An even more interesting result, was that parallel to the expression of TGFB1, we observed a high expression of ETS proto-oncogene 1 (ETS1), a factor that regulates matrix turnover by activating several metalloproteinases (MMPs) [48]. In previous studies it has been shown that ETS1 strongly suppresses TGFB induction of collagen type 1 and other matrix-related genes and reverses TGFB-dependent inhibition of MMP-1 [48]. Our results suggest that the high level of expression of ETS1 in cultured porcine oral fibroblasts is maintained, suggesting that ETS1 could still be actively involved as an effector of the TGFB signaling pathway and act as an antagonist of the profibriotic effects of TGFB. It is of great importance profiling the characteristics of in vitro-maintained (cultured) cells of the oral mucosa, that can potentially be used in future translational studies of repair and regeneration.

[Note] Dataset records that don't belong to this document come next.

-- ==== Sys2Proof/Laws/Memory.lean ====
section
/-! SUPPORT. The matrix store: reading a slot after writing one, its form, and its usage. -/

namespace Sys2Proof.Machine

theorem State.slot_setSlot (s : State) (i j : SlotNo) (x : Option BitMatrix) :
    (s.setSlot i x).slot j = if i = j then x else s.slot j := by
  simp [State.slot, Vector.getElem_set, Fin.ext_iff]

@[simp] theorem State.slot_setSlot_self (s : State) (i : SlotNo) (x : Option BitMatrix) :
    (s.setSlot i x).slot i = x := by
  simp [State.slot_setSlot]

@[simp] theorem State.slot_setSlot_ne (s : State) {i j : SlotNo} (x : Option BitMatrix)
    (h : j ≠ i) : (s.setSlot i x).slot j = s.slot j := by
  simp [State.slot_setSlot, Ne.symm h]

@[simp] theorem State.slot_complete (s : State) (k : BitVec 8) (j : SlotNo) :
    (s.complete k).slot j = s.slot j := rfl

@[simp] theorem State.slot_succeed (s : State) (j : SlotNo) : s.succeed.slot j = s.slot j := rfl

@[simp] theorem State.slot_raise (s : State) (e : CmdError) (j : SlotNo) :
    (s.raise e).slot j = s.slot j := rfl

@[simp] theorem State.slot_answer (s : State) (v : Word) (j : SlotNo) :
    (s.answer v).slot j = s.slot j := rfl

theorem State.slot_finishWith (s : State) (i j : SlotNo) (x : BitMatrix) :
    (s.finishWith i x).slot j = if i = j then some x else s.slot j :=
  s.slot_setSlot i j (some x)

@[simp] theorem State.slot_finishWith_self (s : State) (i : SlotNo) (x : BitMatrix) :
    (s.finishWith i x).slot i = some x := s.slot_setSlot_self i (some x)

@[simp] theorem State.slot_finishWith_ne (s : State) {i j : SlotNo} (x : BitMatrix) (h : j ≠ i) :
    (s.finishWith i x).slot j = s.slot j := s.slot_setSlot_ne (some x) h

/-! ### The form of the store (R42) -/

/-- The store has its form exactly when every valid slot has the layout of R42. -/
theorem Memory.wf_iff (m : Memory) :
    Memory.wf m = true ↔ ∀ (i : Nat) (h : i < 16) (x : BitMatrix), m[i] = some x → x.wf = true := by
  simp only [Memory.wf, List.all_eq_true, Vector.mem_toList_iff]
  constructor
  · intro hm i h x hx
    have := hm m[i] (Vector.getElem_mem h)
    simpa [hx] using this
  · intro hm o ho
    obtain ⟨i, h, rfl⟩ := Vector.mem_iff_getElem.mp ho
    cases hx : m[i] with
    | none => rfl
    | some x => exact hm i h x hx

/-- A matrix read from a store of the right form has the layout of R42. -/
theorem State.wf_of_slot {s : State} (hm : Memory.wf s.slots = true) {i : SlotNo} {x : BitMatrix}
    (hx : s.slot i = some x) : x.wf = true :=
  (Memory.wf_iff _).mp hm i.val i.isLt x hx

/-- Putting a matrix of the right layout, or none, in a slot keeps the form. -/
theorem State.wf_setSlot {s : State} (hm : Memory.wf s.slots = true) (i : SlotNo)
    {x : Option BitMatrix} (hx : ∀ y, x = some y → y.wf = true) :
    Memory.wf (s.setSlot i x).slots = true := by
  rw [Memory.wf_iff] at hm ⊢
  intro j h y hy
  simp only [State.setSlot_slots, Vector.getElem_set] at hy
  split at hy
  · exact hx y hy
  · exact hm j h y hy

/-- The empty store of reset has the form. -/
theorem State.wf_resetWith (c : Config) : Memory.wf (State.resetWith c).slots = true := by
  rw [Memory.wf_iff]
  intro i h x hx
  simp [State.resetWith] at hx

/-! ### Usage (R45) -/

/-- Words counted for a slot's contents. -/
def optionWords (o : Option BitMatrix) : Nat :=
  match o with
  | some x => x.words
  | none => 0

theorem State.usage_eq (s : State) : s.usage = (s.slots.toList.map optionWords).sum := rfl

theorem State.slotWords_eq (s : State) (i : SlotNo) : s.slotWords i = optionWords (s.slot i) := rfl

theorem sum_map_set {α : Type} (f : α → Nat) (l : List α) (i : Nat) (h : i < l.length) (x : α) :
    ((l.set i x).map f).sum + f l[i] = (l.map f).sum + f x := by
  induction l generalizing i with
  | nil => simp at h
  | cons a l ih =>
    cases i with
    | zero => simp; omega
    | succ i =>
      have := ih i (by simpa using h)
      simp only [List.set_cons_succ, List.map_cons, List.sum_cons, List.getElem_cons_succ]
      omega

/-- The usage after a slot is written: the old words of the slot leave, the new ones come. -/
theorem State.usage_setSlot (s : State) (i : SlotNo) (x : Option BitMatrix) :
    (s.setSlot i x).usage + s.slotWords i = s.usage + optionWords x := by
  have h : i.val < s.slots.toList.length := by simp
  have key := sum_map_set optionWords s.slots.toList i.val h x
  rw [State.usage_eq, State.usage_eq, State.slotWords_eq]
  simpa [State.slot, Vector.toList_set] using key

/-- A slot's words are part of the usage. -/
theorem State.slotWords_le_usage (s : State) (i : SlotNo) : s.slotWords i ≤ s.usage := by
  have := s.usage_setSlot i none
  simp [optionWords] at this
  omega

end Sys2Proof.Machine
end

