-- ==== Sys2Proof/Laws/Host.lean ====
section
/-! SUPPORT. The host agent: its names after an assignment, where a jump goes, and the bits a conditional
jump compares (spec/30_encoding.md R128). -/

namespace Sys2Proof.Machine

/-- Setting a name sets that name and no other, and the next statement comes after it. -/
theorem HostAgent.setsName_assign (h : HostAgent) (x : Nat) (w : Word) :
    SetsName h (h.assign x w).advance x w := by
  refine ⟨rfl, rfl, fun y => ?_⟩
  simp only [HostAgent.advance, HostAgent.assign, HostAgent.lookup, List.find?_cons]
  by_cases hy : y = x
  · subst hy
    simp
  · have hxy : (x == y) = false := beq_false_of_ne (Ne.symm hy)
    have hkeep : (fun a : Nat × Word => decide ((a.1 != x) = true ∧ (a.1 == y) = true)) =
        fun a => a.1 == y := by
      funext a
      by_cases ha : a.1 = y <;> simp [ha, hy]
    simp only [hxy, hy, if_false, List.find?_filter, hkeep]

/-- A jump goes to the first line with its label. -/
theorem HostAgent.labelLine_eq_some (h : HostAgent) (l n : Nat) :
    h.labelLine l = some n ↔ h.LabelAt l n := by
  unfold HostAgent.labelLine HostAgent.LabelAt
  rw [List.findIdx?_eq_some_iff_getElem]
  constructor
  · rintro ⟨hn, h1, h2⟩
    refine ⟨by simpa [hn] using h1, fun m hm => ?_⟩
    have := h2 m hm
    simpa [List.getElem?_eq_getElem (show m < h.program.length by omega)] using this
  · rintro ⟨h1, h2⟩
    obtain ⟨hn, h1⟩ := List.getElem?_eq_some_iff.mp h1
    refine ⟨hn, by simp [h1], fun m hm => ?_⟩
    have := h2 m hm
    simpa [List.getElem?_eq_getElem (show m < h.program.length by omega)] using this

/-- A program without the label has no line for it. -/
theorem HostAgent.labelLine_eq_none {h : HostAgent} {l : Nat} (hl : ∀ n, ¬h.LabelAt l n) :
    h.labelLine l = none :=
  Option.eq_none_iff_forall_ne_some.mpr fun n hn => hl n ((h.labelLine_eq_some l n).mp hn)

/-- The number a bit range has is that of the bits extracted. -/
theorem sliceNat_eq (w : Word) (hi lo : Nat) :
    sliceNat w hi lo = (w.extractLsb' lo (hi + 1 - lo)).toNat := by
  simp [sliceNat, Nat.shiftRight_eq_div_pow]

end Sys2Proof.Machine
end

An analysis comparing gene expression in dermal fibroblasts and gingival fibroblasts was performed by Ebisawa et al. [49]. Using microarrays, they analyzed the expression of 5284 genes, and they showed that only 5% of these genes had a significant difference in the expression level. Three genes were confirmed with the most significant difference: IGF2, HSD17B2, and GPC3. However, we have not identified common genes in our research. Ebisawa et al. compared the gene expression of skin fibroblasts to gingival fibroblasts, and in our study, we have compared the expression of buccal mucosa fibroblasts at different time intervals.

In conclusion, our results suggest that porcine oral fibroblasts present the expression of important genes responsible for basic wound healing mechanisms, as illustrated by the three heatmaps grouping genes involved in response to wounding, vasculature development, and wound healing processes. In the wound healing process, the appropriate modulation of the extracellular matrix, which does not lead to scarring, is of great importance. The TGFB and ETS genes seem to be important for this process. The properties of in vitro cultured cells may resemble the properties of oral mucosa as a tissue and therefore in vitro cultured cells may be the basis for research into the scar-free wound healing process. However, despite the current discoveries, more research in this area is required before translating our knowledge into clinical therapeutic approaches.